Finally, we enrich the GO biological process and KEGG pathway of each module by David to annotate these modules. We find that these modules are associated with inflammation, immunization, and apoptosis (Fig 4B, S11 Table). We present in detail two of the converged modules (Module 1 and Module 7) (Fig 4A), selected to show the method's ability to reproduce diverse features of these compound-target interactions.

Fig 4
Illustration of heterogeneous network convergence and modularization analysis.

Module 1

Module 1 reflects the 187 interactions between 18 molecules and 87 targets. The 87 targets are not only from Bovine, but also from STRP1 and STRPN these two species. Among them, an overwhelming number of targets are from Bovine (95.4%, 83/87). Thus we annotate the biological process and KEGG pathway of Module 1 (S11 Table) by using these Bovine targets.

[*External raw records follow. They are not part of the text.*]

-- ==== Sys2Proof/Syntax.lean ====
section
/-! DEFINITION. Syntax: one constructor for each row of the opcode table. The operations of a bundle slot carry
their head (slot, access mark, iteration condition, guard, modifier) and the operands of their format (04 R90 to
R95); the machine's own events, the queue, mailbox and management commands carry what the spec names for them. -/
namespace Sys2Proof

/-- The effect of a modifier word (04 R93). -/
structure ModOp where
  sat : Bool
  clamp : BitVec 2
  neg : Bool
  abs : Bool
  scale : BitVec 6
  hi : BitVec 16
  lo : BitVec 16
  deriving DecidableEq, Repr

/-- What a slot word and its header bits say besides opcode and operands (04 R89 to R91): the slot, the access
mark, the iteration condition, the guard, and the modifier that targets the slot. -/
structure Head where
  slot : BitVec 3
  acc : BitVec 1
  iter : BitVec 2
  gneg : BitVec 1
  gpred : BitVec 4
  md : Option ModOp
  deriving DecidableEq, Repr

/-- Format F3 (04 R95). -/
structure F3 where
  d : BitVec 6
  a : BitVec 6
  b : BitVec 6
  ty : BitVec 4
  sub : BitVec 4
  deriving DecidableEq, Repr

/-- Format F4 (04 R95). -/
structure F4 where
  d : BitVec 6
  a : BitVec 6
  b : BitVec 6
  c : BitVec 6
  ty : BitVec 4
  k : BitVec 3
  sub : BitVec 4
  rnd : BitVec 2
  deriving DecidableEq, Repr

/-- Format FI (04 R95). -/
structure FI where
  d : BitVec 6
  a : BitVec 6
  imm : BitVec 34
  deriving DecidableEq, Repr

/-- Format FL (04 R95). -/
structure FL where
  d : BitVec 6
  imm : BitVec 40
  deriving DecidableEq, Repr

/-- Format FM (04 R95). -/
structure FM where
  data : BitVec 6
  base : BitVec 6
  kind : BitVec 1
  space : BitVec 2
  ty : BitVec 4
  scope : BitVec 4
  order : BitVec 2
  offs : BitVec 21
  deriving DecidableEq, Repr

/-- Format FC (04 R95). -/
structure FC where
  desc : BitVec 6
  a : BitVec 6
  b : BitVec 6
  tgt : BitVec 5
  eng : BitVec 3
  tag : BitVec 4
  path : BitVec 8
  sub : BitVec 8
  deriving DecidableEq, Repr

/-- Format FX (04 R95). -/
structure FX where
  mp : BitVec 3
  vec : BitVec 6
  cnt : BitVec 6
  imm : BitVec 31
  deriving DecidableEq, Repr

/-- A core: its die and its physical number there. -/
structure CoreRef where
  die : BitVec 2
  core : BitVec 8
  deriving DecidableEq, Repr

/-- A context of a core. -/
structure CtxRef where
  die : BitVec 2
  core : BitVec 8
  ctx : BitVec 2
  deriving DecidableEq, Repr

/-- 19 R421: who asks over SPDM: a function over its DOE, or the management port over MCTP. -/
inductive Asker where
  | doe (fn : BitVec 5)
  | mctp
  deriving DecidableEq, Repr

/-- 19 R416: a signature: what it was made over, and the public key of its maker. Only that maker could have made it (log entry
9). -/
structure SignedBy where
  key : List Byte
  digest : BitVec 256
  svn : Nat
  deriving DecidableEq, Repr

/-- 19 R416, R424: a firmware image: its bytes, and its header: its digest, its SVN and the signature over both; the rollback
value that its activation sets; and the public key that comes with it. -/
structure FirmwareImage where
  content : List Byte
  digest : BitVec 256
  svn : Nat
  signature : SignedBy
  setsRollback : Nat
  key : List Byte
  deriving DecidableEq, Repr

/-- 19 R416, R424: what a firmware image is trusted by: its header's signature, the rollback value that its activation sets, and the
key that comes with it. -/
structure ImageTrust where
  signature : SignedBy
  setsRollback : Nat
  key : List Byte
  deriving DecidableEq, Repr

/-- 20 R431: a torus link that hears nothing: the port, the cycles since its last flit, and the retries made. -/
structure LinkSilence where
  port : BitVec 3
  idle : Nat
  retries : Nat
  deriving DecidableEq, Repr

/-- A command in progress: of an engine of a core (09 R229), or of a die's queues (17 R375). -/
inductive CmdRef where
  | engine (c : CoreRef) (id : Nat)
  | queue (die : BitVec 2) (id : Nat)
  deriving DecidableEq, Repr

/-- A place in the BAR2 window of a function (17 R363, 18 R394): its offset, and the size to which the host has resized the
window before the access, as the exponent of 2. -/
structure WindowAt where
  size : BitVec 6
  off : Word
  deriving DecidableEq, Repr

/-- A link-stream packet as it arrives (09 R238): 256 bytes, their number before padding, and the tag. -/
structure LinkPacket where
  data : Vec
  poison : Bool
  bytes : Nat
  tagw : Bool
  perbyte : Bool
  tag : BitVec 8
  deriving DecidableEq, Repr

/-- Where an uncorrectable on-chip error falls (18 R414). -/
inductive ErrorSite where
  | scratch (c : CoreRef) (unit : Nat)
  | msc (die : BitVec 2) (granule : Nat)
  | registers (x : CtxRef)
  deriving DecidableEq, Repr


/-- The instructions: one constructor for each row of the opcode table. -/
inductive Instr where
  /-- NOP (04 R90) -/
  | nop
  | add (h : Head) (f : F3)
  | sub (h : Head) (f : F3)
  | mul (h : Head) (f : F3)
  | mulh (h : Head) (f : F3)
  | mulhn (h : Head) (f : F3)
  | div (h : Head) (f : F3)
  | divn (h : Head) (f : F3)
  | rem (h : Head) (f : F3)
  | remn (h : Head) (f : F3)
  | and (h : Head) (f : F3)
  | or (h : Head) (f : F3)
  | xor (h : Head) (f : F3)
  | andn (h : Head) (f : F3)
  | shl (h : Head) (f : F3)
  | shr (h : Head) (f : F3)
  | sra (h : Head) (f : F3)
  | rotl (h : Head) (f : F3)
  | min (h : Head) (f : F3)
  | max (h : Head) (f : F3)
  | minn (h : Head) (f : F3)
  | maxn (h : Head) (f : F3)
  | clz (h : Head) (f : F3)
  | popc (h : Head) (f : F3)
  | sel (h : Head) (f : F3)
  | ext (h : Head) (f : F3)
  | ins (h : Head) (f : F3)
  | lea (h : Head) (f : F3)
  | addi (h : Head) (f : FI)
  | subi (h : Head) (f : FI)
  | muli (h : Head) (f : FI)
  | mulhi (h : Head) (f : FI)
  | mulhni (h : Head) (f : FI)
  | divi (h : Head) (f : FI)
  | divni (h : Head) (f : FI)
  | remi (h : Head) (f : FI)
  | remni (h : Head) (f : FI)
  | andi (h : Head) (f : FI)
  | ori (h : Head) (f : FI)
  | xori (h : Head) (f : FI)
  | andni (h : Head) (f : FI)
  | shli (h : Head) (f : FI)
  | shri (h : Head) (f : FI)
  | srai (h : Head) (f : FI)
  | rotli (h : Head) (f : FI)
  | mini (h : Head) (f : FI)
  | maxi (h : Head) (f : FI)
  | minni (h : Head) (f : FI)
  | maxni (h : Head) (f : FI)
  | seli (h : Head) (f : FI)
  | exti (h : Head) (f : FI)
  | insi (h : Head) (f : FI)
  | leai (h : Head) (f : FI)
  | movi (h : Head) (f : FL)
  | movhi (h : Head) (f : FL)
  | mov (h : Head) (f : F3)
  | cmp (h : Head) (f : F4)
  | cmpi (h : Head) (f : FI)
  | fcmp (h : Head) (f : F4)
  | plog (h : Head) (f : F3)
  | fadd (h : Head) (f : F3)
  | fsub (h : Head) (f : F3)
  | fmul (h : Head) (f : F3)
  | fma (h : Head) (f : F4)
  | fmin (h : Head) (f : F3)
  | fmax (h : Head) (f : F3)
  | fdiv (h : Head) (f : F3)
  | fcvt (h : Head) (f : F3)
  | pbr (h : Head) (f : FI)
  | pbri (h : Head) (f : F3)
  | br (h : Head) (f : F3)
  | call (h : Head) (f : F3)
  | ret (h : Head) (f : F3)
  | loop (h : Head) (f : FL)
  | loopbrk (h : Head) (f : F3)
  | setlc (h : Head) (f : FI)
  | setg (h : Head) (f : F3)
  | getg (h : Head) (f : F3)
  | getsr (h : Head) (f : FI)
  | setsr (h : Head) (f : FI)
  | setfmt (h : Head) (f : FL)
  | setx (h : Head) (f : F3)
  | safept (h : Head) (f : F3)
  | trap (h : Head) (f : FI)
  | rft (h : Head) (f : F3)
  | halt (h : Head) (f : F3)
  | yield (h : Head) (f : F3)
  | time (h : Head) (f : F3)
  | vadd (h : Head) (f : F4)
  | vsub (h : Head) (f : F4)
  | vmul (h : Head) (f : F4)
  | vfma (h : Head) (f : F4)
  | vmin (h : Head) (f : F4)
  | vmax (h : Head) (f : F4)
  | vand (h : Head) (f : F4)
  | vor (h : Head) (f : F4)
  | vxor (h : Head) (f : F4)
  | vshl (h : Head) (f : F4)
  | vshr (h : Head) (f : F4)
  | vsra (h : Head) (f : F4)
  | vcmp (h : Head) (f : F4)
  | vsel (h : Head) (f : F4)
  | vmov (h : Head) (f : F4)
  | vbcast (h : Head) (f : F4)
  | viota (h : Head) (f : F4)
  | vcvt (h : Head) (f : F4)
  | vperm (h : Head) (f : F4)
  | vslide (h : Head) (f : F4)
  | vdot4 (h : Head) (f : F4)
  | vexp2 (h : Head) (f : F4)
  | vlog2 (h : Head) (f : F4)
  | vrcp (h : Head) (f : F4)
  | vrsq (h : Head) (f : F4)
  | vdiv (h : Head) (f : F4)
  | vsqrt (h : Head) (f : F4)
  | vred (h : Head) (f : F4)
  | vscan (h : Head) (f : F4)
  | vamax (h : Head) (f : F4)
  | vquant (h : Head) (f : F4)
  | vcmpr (h : Head) (f : F4)
  | vtopk (h : Head) (f : F4)
  | vmergek (h : Head) (f : F4)
  | vdesc (h : Head) (f : F4)
  | vrand (h : Head) (f : F4)
  | vkop (h : Head) (f : F4)
  | vkmovAny (h : Head) (f : F4)
  | vkmovAll (h : Head) (f : F4)
  | vkmovFroms (h : Head) (f : F4)
  | vkmovTos (h : Head) (f : F4)
  | vkmovTov (h : Head) (f : F4)
  | vgetl (h : Head) (f : F4)
  | vsetl (h : Head) (f : F4)
  | ld (h : Head) (f : FM)
  | ldv (h : Head) (f : FM)
  | ldvs (h : Head) (f : FM)
  | ldx (h : Head) (f : FM)
  | ldg (h : Head) (f : FM)
  | ldgv (h : Head) (f : FM)
  | gath (h : Head) (f : F4)
  | ldw (h : Head) (f : FM)
  | ldc (h : Head) (f : FM)
  | ldt (h : Head) (f : FM)
  | probe (h : Head) (f : F4)
  | st (h : Head) (f : FM)
  | stv (h : Head) (f : FM)
  | stvs (h : Head) (f : FM)
  | stg (h : Head) (f : FM)
  | stgv (h : Head) (f : FM)
  | scat (h : Head) (f : F4)
  | stf (h : Head) (f : FM)
  | sts (h : Head) (f : FM)
  | tage (h : Head) (f : FM)
  | mpset (h : Head) (f : FX)
  | mlds (h : Head) (f : FX)
  | mms (h : Head) (f : FX)
  | mmsp (h : Head) (f : FX)
  | mmv (h : Head) (f : FX)
  | accrd (h : Head) (f : FX)
  | accclr (h : Head) (f : FX)
  | accscl (h : Head) (f : FX)
  | txbind (h : Head) (f : FX)
  | txstep (h : Head) (f : FX)
  | txfin (h : Head) (f : FX)
  | txsave (h : Head) (f : FX)
  | txrest (h : Head) (f : FX)
  | txabort (h : Head) (f : FX)
  | cp (h : Head) (f : FC)
  | cpq (h : Head) (f : FC)
  | wstr (h : Head) (f : FC)
  | lsend (h : Head) (f : FC)
  | pgreq (h : Head) (f : FC)
  | enq (h : Head) (f : FC)
  | frank (h : Head) (f : FC)
  | kvwalk (h : Head) (f : FC)
  | kvappend (h : Head) (f : FC)
  | kvseal (h : Head) (f : FC)
  | kvtrunc (h : Head) (f : FC)
  | bmap (h : Head) (f : FC)
  | strmrd (h : Head) (f : FC)
  | strmcommit (h : Head) (f : FC)
  | strmin (h : Head) (f : FC)
  | fwait (h : Head) (f : FC)
  | fpost (h : Head) (f : FC)
  | aarm (h : Head) (f : FC)
  | await (h : Head) (f : FC)
  | barr (h : Head) (f : FM)
  | bwait (h : Head) (f : FM)
  | hbar (h : Head) (f : F3)
  | fence (h : Head) (f : FM)
  | fencex (h : Head) (f : FC)
  | park (h : Head) (f : FM)
  | wake (h : Head) (f : FM)
  | qeos (h : Head) (f : F3)
  | qdrain (h : Head) (f : F3)
  | amo (h : Head) (f : FM)
  | cas (h : Head) (f : FM)
  | bundleIssue (c : CoreRef)
  | yieldQuantum (c : CoreRef)
  | contextStart (x : CtxRef)
  | contextLeave (x : CtxRef)
  | slotTableRound (die : BitVec 2)
  | slotTurn (die : BitVec 2)
  | scoreboardArrival (id : Nat)
  | attributedTrap (x : CtxRef)
  | feRetry (id : Nat)
  | reservationExpiry (die : BitVec 2) (asid : BitVec 12) (word : Word)
  | arrivalWordUpdate (c : CoreRef)
  | arrayOpExecute (c : CoreRef)
  | chainBlockCommit (c : CoreRef)
  | engineCommandStart (r : CmdRef)
  | engineCommandComplete (r : CmdRef)
  | deviceMemoryRequest (id : Nat)
  | tlbLeaseExpiry (die : BitVec 2) (asid : BitVec 12) (page : Nat)
  | migrationComplete (die : BitVec 2) (asid : BitVec 12) (page : Nat)
  | faultwaitExpiry (id : Nat)
  | contextSave (x : CtxRef)
  | preemptTimeout (stream : Nat)
  | contextRestore (x : CtxRef)
  | postmasterFrame (die : BitVec 2)
  | idleSlot (die : BitVec 2)
  | doorbellSlot (die : BitVec 2)
  | mtuFaultSlot (die : BitVec 2)
  | retirementSlot (die : BitVec 2)
  | frankingSlot (die : BitVec 2)
  | telemetrySlot (die : BitVec 2)
  | mailboxSlot (die : BitVec 2)
  | dispatchStep (die : BitVec 2)
  | streamCharge (stream : Nat)
  | queueDrainComplete (die : BitVec 2) (q : BitVec 8)
  | queueCommandComplete (die : BitVec 2) (id : Nat)
  | frankEnqueue (die : BitVec 2)
  | freezeEnd (c : CoreRef)
  | packetHop (id : Nat)
  | routeHoldExpiry (id : Nat)
  | splitQuiesceEnd (die : BitVec 2) (stack : BitVec 1)
  | bootStart
  | engineBurst (r : CmdRef)
  | linkPacketArrive (die : BitVec 2) (port : BitVec 3) (vc : BitVec 2) (pkt : LinkPacket)
  | doorbellWrite (fn : BitVec 5) (die : BitVec 2) (q : BitVec 8) (value : BitVec 32)
  | queueEnable (fn : BitVec 5) (die : BitVec 2) (q : BitVec 8)
  | queueDestroy (fn : BitVec 5) (die : BitVec 2) (q : BitVec 8)
  | queueKill (fn : BitVec 5) (die : BitVec 2) (q : BitVec 8)
  | tenancyTableWrite (fn : BitVec 5) (die : BitVec 2) (off : BitVec 12) (value : BitVec 8)
  | queueAssignmentWrite (fn : BitVec 5) (die : BitVec 2) (q : BitVec 8) (value : Word)
  | asidOwnerWrite (fn : BitVec 5) (die : BitVec 2) (asid : BitVec 12) (value : BitVec 8)
  | funcerrClear (fn : BitVec 5) (value : BitVec 3)
  | registerWrite (fn : BitVec 5) (off : BitVec 19) (value : Word)
  | bar2Access (fn : BitVec 5) (write : Bool) (off : WindowAt) (data : List Byte)
  | launch (die : BitVec 2) (q : BitVec 8) (cmd : Bundle)
  | copy (die : BitVec 2) (q : BitVec 8) (cmd : Bundle)
  | signal (die : BitVec 2) (q : BitVec 8) (cmd : Bundle)
  | hold (die : BitVec 2) (q : BitVec 8) (cmd : Bundle)
  | arm (die : BitVec 2) (q : BitVec 8) (cmd : Bundle)
  | tagfill (die : BitVec 2) (q : BitVec 8) (cmd : Bundle)
  | map (die : BitVec 2) (q : BitVec 8) (cmd : Bundle)
  | unmap (die : BitVec 2) (q : BitVec 8) (cmd : Bundle)
  | postmarkIncrement (die : BitVec 2) (ctr : BitVec 8) (store : Bool) (value : Word)
  | functionReset (fn : BitVec 5)
  | correctableErrorFreeze (c : CoreRef)
  | uncorrectableOnchipError (site : ErrorSite)
  | thermalShutdown (die : BitVec 2)
  | linkDown (die : BitVec 2) (silent : LinkSilence)
  | lease (fn : BitVec 5) (die : BitVec 2) (args : List Word)
  | hwin (fn : BitVec 5) (die : BitVec 2) (args : List Word)
  | tagpool (fn : BitVec 5) (die : BitVec 2) (args : List Word)
  | split (fn : BitVec 5) (die : BitVec 2) (args : List Word)
  | faultring (fn : BitVec 5) (die : BitVec 2) (args : List Word)
  | faultwait (fn : BitVec 5) (die : BitVec 2) (args : List Word)
  | migrate (fn : BitVec 5) (die : BitVec 2) (args : List Word)
  | extend (fn : BitVec 5) (die : BitVec 2) (args : List Word)
  | journal (fn : BitVec 5) (die : BitVec 2) (args : List Word)
  | telem (fn : BitVec 5) (die : BitVec 2) (args : List Word)
  | routeset (fn : BitVec 5) (die : BitVec 2) (args : List Word)
  | linkto (fn : BitVec 5) (die : BitVec 2) (args : List Word)
  | spdmGetVersion
  | spdmNegotiateAlgorithms (mldsa : Bool) (sha3 : Bool)
  | spdmGetMeasurements (sign : Bool) (nonce : BitVec 256)
  | mgmtHold
  | reset
  | funcreset (f : BitVec 8)
  | bootsel (slot : BitVec 1)
  | clear (k : BitVec 8) (u : BitVec 8)
  | powercap (w : BitVec 16)
  | pldmFirmwareUpdate (content : List Byte) (digest : BitVec 256) (svn : Nat) (trust : ImageTrust)
  | mailboxDoorbellWrite (fn : BitVec 5) (value : Word)
  | refusedRead (fn : BitVec 5) (off : BitVec 19)
  deriving DecidableEq, Repr

end Sys2Proof
end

For biological process, the top 5 are respectively proteolysis involved in proteolysis involved in cellular protein catabolic process, cellular protein catabolic process, protein catabolic process, regulation of small GTPase mediated signal transduction, and cellular macromolecule catabolic process. These biological processes are all associated with protein catabolic. Interestingly, it has been reported that lung disorders where the inflammatory mediators produce direct lung damage and cause catabolism or protein degradation [42]. And therefore, the molecules in Module 1 can therapeutic for Bovine pneumonia by intervening these functionally related target proteins. For example, Vicenin-2 (M155), a flavonoid glycoside, is a potential anti-inflammatory constituent of Licorice [43]. Inflammatory stimuli increase SAMHD1 [44], which is a target protein of Vicenin-2. In addition, by literature research, we also observe the Bovine pneumonia associated biological function of targets in Module 1 belong to other species. For example, Cas9, a target of STRP1, can mediate bacterial immunity.

The result of KEGG pathway enrichment shows that MAPK signaling pathway, Inositol phosphate metabolism, Ubiquitin mediated proteolysis, Arrhythmogenic right ventricular cardiomyopathy (ARVC), and Cardiac muscle contraction pathway play important roles in Module 1. For example, MAPK signaling pathway (Fig 5) is a chain of proteins that plays a key role in anti-inflammatory therapy [45]. Members of Inositol phosphates metabolism pathway are a group of mono- to polyphosphorylated inositols [46]. They play crucial roles in diverse cellular functions, such as cell growth, apoptosis, cell migration, endocytosis, and cell differentiation [47]. Ubiquitin mediated proteolysis involves in the degradation of native cellular proteins [48].

Fig 5
Active mechanism of erchen decoction in combating Bovine pneumonia of Module 1.

Module 7

Module 7 is an example of a converged module that covers primarily of Bovin genes encoding proteins (17 of 28) and, STRP1 targets (9/28). Also, there are two STRPN targets in Module 7. In consideration of the number of targets in each species, we respectively enrich the biological process and KEGG pathway of Bovin (S11 Table) and STRP1 (S12 Table) targets in Module 7. The results show that these two categories of targets participate in diverse metabolic pathways and cellular roles.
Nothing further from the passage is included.